- What you should do: What lines below include the word "setByte"? Copy each one.

- Dataset content:
/-- P5 step 1. -/
theorem test_sendSync_begins :
    seen (exec (.sendSync [0x41, 0x42]) (listening (List.replicate 6 ack))) (fun t => (t.trace, t.st.txLock, t.st.mode, t.syncs)) =
      some (([.setByte 0x01 0x81 true, .setByte 0x0D 0x00 true, .setBytes 0x00 [0x41, 0x42] true, .setByte 0x22 0x02 true,
        .setByte 0x40 0x40 true, .setByte 0x01 0x83 true] : List BusTxn), .sync 1, some 0x83, [⟨1, .polling 0⟩]) := by decide +kernel

/-- R144: a suspended SEND_SYNC begins in a step of its agent. P5's variant: a poll that sees STANDBY frees the lock and returns
OK, and the cached mode stays TX. -/
theorem test_sync_agent_steps :
    seen (syncStep 1 (suspended 0x85 .free true (List.replicate 6 ack))) (fun t => (t.st.txLock, t.st.mode, t.syncs)) =
      some (.sync 1, some 0x83, [⟨1, .polling 0⟩]) ∧
    seen (syncStep 1 (polling ([.gives [0x81]] : List ChipAnswer))) (fun t => (t.st.txLock, t.st.mode, t.syncs, t.responses)) =
      some (.free, some 0x83, [], [⟨some 1, .ok, .none⟩]) := by decide +kernel

/-- P3 steps 2 and 5: a received packet, and the bytes FLUSH_RX answers. -/
theorem test_flush_response_bytes :
    seen (exec .flushRx { stopped [] with st := { receivingSt with
        rxbuf := [⟨[0x48, 0x69, 0x21], 0x50, 0x28, 1000000000, p0⟩] } }) (fun t => t.responses.map responseBytes) =
      some [[0x00, 0x00, 0x00, 0x00, 0x01, 0x03, 0x48, 0x69, 0x21, 0x50, 0x28, 0x00, 0x00, 0x00, 0x00, 0x3B, 0x9A, 0xCA, 0x00,
        0x00, 0x00, 0x00, 0x00, 0x36, 0x89, 0xCA, 0xC0, 0x00, 0x01, 0xE8, 0x48, 0x07, 0x05, 0x00, 0x08]] := by decide +kernel

/-- P3 step 2: the reads of a received packet, at time 120. -/
theorem test_evIrq_receives :
    seen (exec .evIrq (listening ([.gives [0x40], .gives [0x03], .gives [0x10], ack, .gives [0x48, 0x69, 0x21], .gives [0x28],
        .gives [0x50], ack] : List ChipAnswer))) (fun t => (t.st.rxbuf, t.trace)) =
      some ([⟨[0x48, 0x69, 0x21], 0x50, 0x28, 120, p0⟩],
        ([.getByte 0x12 (some 0x40), .getByte 0x13 (some 0x03), .getByte 0x10 (some 0x10), .setByte 0x0D 0x10 true,
         .getBytes 0x00 3 (some [0x48, 0x69, 0x21]), .getByte 0x19 (some 0x28), .getByte 0x1A (some 0x50),
         .setByte 0x12 0xFF true] : List BusTxn)) := by decide +kernel

/-- P2 step 8: transmit-complete starts the next message. -/
theorem test_evIrq_starts_the_next :
    seen (exec .evIrq (sending [[0x43]] (.gives [0x08] :: List.replicate 7 ack)))
        (fun t => (t.st.backlog, t.st.lastTxElapsed, t.st.txStart, t.log, t.trace.length)) =
      some ([], some 80, some 123, ([.txElapsed 80] : List LogEvent), 8) := by decide +kernel

/-- P6 step 10: a start that fails loses the message. -/
theorem test_evMsg_failed_start :
    seen (exec .evMsg { stopped [ack, .fails] with st := { receivingSt with backlog := [[0x41]], msgPending := 1 } })
        (fun t => (t.st.backlog, t.st.mode, t.st.txLock, t.log)) =
      some ([], some 0x81, .free, ([.txStartFailed] : List LogEvent)) := by decide +kernel

/-- P2 step 6: nothing while transmitting. -/
theorem test_evMsg_while_transmitting :
    seen (exec .evMsg (sending [[0x43]] [])) (fun t => (t.st.msgPending, t.st.backlog, t.trace)) = some (0, [[0x43]], []) := by
  decide +kernel

/-- P5 step 7. -/
theorem test_evStop :
    seen (exec .evStop { listening [ack] with st := { receivingSt with stopPending := true, backlog := [[0x41]] } })
        (fun t => (t.st, t.trace)) =
      some ({ configuredSt with irqPending := 0 }, ([.setByte 0x01 0x81 true] : List BusTxn)) := by decide +kernel

/-! ## FEC (parts 2 and 3) -/

theorem test_gf_products :
    let g := Decided.standard
    g.gfMul 0x02 0x80 = 0x1D ∧ g.gfMul 0x80 0x80 = 0x13 ∧ g.gfMul 0xFF 0xFF = 0xE2 ∧ g.gfMul 0x53 0xCA = 0x8F ∧
    g.gfInv 0x02 = 0x8E ∧ g.gfInv 0x1C = 0xA0 ∧ g.gfPow 0x02 8 = 0x1D ∧ g.gfPow 0 0 = 1 := by decide +kernel
theorem test_crc_check_string : Decided.standard.crc8 [0x31, 0x32, 0x33, 0x34, 0x35, 0x36, 0x37, 0x38, 0x39] = 0xA1 := by decide +kernel

/-- V3: the encoding of 199 zeros and FF. -/
theorem test_encode_V3 :
    Decided.standard.packetEncode (List.replicate 199 0 ++ [0xFF]) =
      List.replicate 238 0 ++ [0xFF, 0x35, 0, 0, 0, 0, 0x51, 0, 0, 0, 0, 0x6B, 0, 0, 0, 0, 0x4B] := by decide +kernel

/-- S10 in the linear form (R191), on the zero word: blocks 0, 1, 2 erased and parity shard 2 changed by 01 gives the differences
78, 05 xor 55, 0A xor F8 at the first bytes of shards 0, 1, 2. -/
theorem test_decode_S10 :
    Decided.standard.packetDecodeData ([0x01, 0, 0, 0, 0, 0, 0x01, 0, 0, 0, 0, 0, 0x01] ++ List.replicate 237 0 ++ [0x01, 0, 0, 0, 0]) =
      [0x78, 0, 0, 0, 0, 0x50, 0, 0, 0, 0, 0xF2] ++ List.replicate 189 0 := by decide +kernel

/-- S12: FECFailure. -/
theorem test_decode_S12 :
    seen (exec (.packetDecode ((List.replicate 40 [(0x01 : Byte), 0, 0, 0, 0, 0]).flatten ++ List.replicate 15 0)) (stopped []))
      (fun t => t.responses.map Response.status) = some [.fecFailure] := by decide +kernel

/-! ## Witnesses: the hypotheses of each statement, met together, clause by clause and at the ends of their ranges -/

/-- The state `listening` meets the invariant, and so does `sending` with at most two messages waiting. -/
theorem witness_inv_listening (chip : List ChipAnswer) : (listening chip).Inv := by
  constructor <;>
    simp [listening, stopped, receivingSt, LinkState.reset, State.reset, smallCfg, State.transmitting, modeTx_eq, Decided.legalMode] <;>
    decide

theorem witness_inv_sending (chip : List ChipAnswer) : (sending [[0x41], [0x42]] chip).Inv := by
  constructor <;>
    simp [sending, stopped, receivingSt, LinkState.reset, State.reset, smallCfg, State.transmitting, modeTx_eq, messageOk,
      Decided.legalMode] <;>
    decide

theorem witness_DecodeOfEncodeIsTheInstruction :
    (Instr.packetDecode (List.replicate 255 0)).wellFormed = true ∧ (Instr.send []).wellFormed = true ∧
    (∀ msg : List Byte, msg.length = 65535 → (Instr.send msg).wellFormed = true) ∧
    encode (.send []) = .portBytes [0x04, 0, 0] :=
  ⟨by decide +kernel, by decide, fun msg h => by simp [Instr.wellFormed, h], by decide⟩

theorem witness_DecodedBytesAreTheEncoding : decodeCommand [0x04, 0x00, 0x01, 0xAA, 0x02] = .ok (.send [0xAA], [0x02]) := by decide

theorem witness_ReservedOpcodesAreRefused :
    ((0x00 : Byte).toNat = 0 ∧ 10 ≤ (0x0A : Byte).toNat ∧ 10 ≤ (0xFF : Byte).toNat) ∧
    (nextTurn { stopped [] with turns := [.host], port := [0x0A, 0x02] } = .host) ∧
    (1 ≤ (0x01 : Byte).toNat ∧ (0x09 : Byte).toNat ≤ 9) := by decide

theorem witness_FrequencyStepCountBytes :
    (stopped [ack, ack, ack, ack]).chip = .gives [] :: .gives [] :: .gives [] :: [ack] ∧
    (1023999969 : BitVec 64).toNat ≤ 1023999969 ∧ ¬ (1023999970 : BitVec 64).toNat ≤ 1023999969 := by decide

theorem witness_TelemetryRanges :
    (⟨[], 0, 0, 0, p0⟩ : ReceivedMessage).payload.length ≤ 255 ∧
    (⟨List.replicate 255 0x5A, 0xFF, 0x80, 0, p0⟩ : ReceivedMessage).payload.length ≤ 255 := by decide +kernel

theorem witness_StatusesEachCommandCanReturn :
    (∃ t, exec .flushRx (stopped []) = .next t) ∧ (∃ t, exec (.send [1]) (listening []) = .next t) ∧
    (∃ t, exec (.sendSync [1]) (sending [] []) = .next t) ∧ (∃ t, exec .evMsg (stopped []) = .next t) ∧
    (∃ t, syncStep 1 (polling ([.gives [0x81]] : List ChipAnswer)) = .next t) :=
  ⟨⟨_, rfl⟩, ⟨_, rfl⟩, ⟨_, rfl⟩, ⟨_, rfl⟩, ⟨_, rfl⟩⟩

theorem witness_StepRunsTheCommandOnThePort :
    nextTurn { stopped [] with turns := [.host], port := [0x06, 0x02] } = .host ∧
    decodeCommand [0x06, 0x02] = .ok (.flushRx, [0x02]) := by decide

theorem witness_StepRunsTheTurnOfTheAgent :
    nextTurn { stopped [] with turns := [.arb .stop] } = .arb .stop ∧ nextTurn { stopped [] with turns := [.sync 1] } = .sync 1 ∧
    nextTurn { stopped [] with turns := [.edge] } = .edge ∧ nextTurn { stopped [] with turns := [.host], port := [0x04] } = .host ∧
    decodeCommand [0x04] = .error .incomplete ∧ decodeCommand [] = .error .incomplete := by decide

/-- A step from the state of the next theorem, which meets the invariant; the same state serves OnlyListedTransactionsAreIssued. -/
theorem witness_EveryStepKeepsTheInvariant :
    ∃ t, step { sending [[0x41], [0x42]] (.gives [0x08] :: List.replicate 7 ack) with turns := [.arb .irq] } = .next t :=
  ⟨_, rfl⟩

theorem witness_EveryStepKeepsTheInvariant_inv :
    State.Inv { sending [[0x41], [0x42]] (.gives [0x08] :: List.replicate 7 ack) with turns := [.arb .irq] } := by
  constructor <;>
    simp [sending, stopped, receivingSt, LinkState.reset, State.reset, smallCfg, State.transmitting, modeTx_eq, messageOk,
      Decided.legalMode] <;>
    decide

- Answer to the exercise:
      some (([.setByte 0x01 0x81 true, .setByte 0x0D 0x00 true, .setBytes 0x00 [0x41, 0x42] true, .setByte 0x22 0x02 true,
        .setByte 0x40 0x40 true, .setByte 0x01 0x83 true] : List BusTxn), .sync 1, some 0x83, [⟨1, .polling 0⟩]) := by decide +kernel
        ([.getByte 0x12 (some 0x40), .getByte 0x13 (some 0x03), .getByte 0x10 (some 0x10), .setByte 0x0D 0x10 true,
         .setByte 0x12 0xFF true] : List BusTxn)) := by decide +kernel
      some ({ configuredSt with irqPending := 0 }, ([.setByte 0x01 0x81 true] : List BusTxn)) := by decide +kernel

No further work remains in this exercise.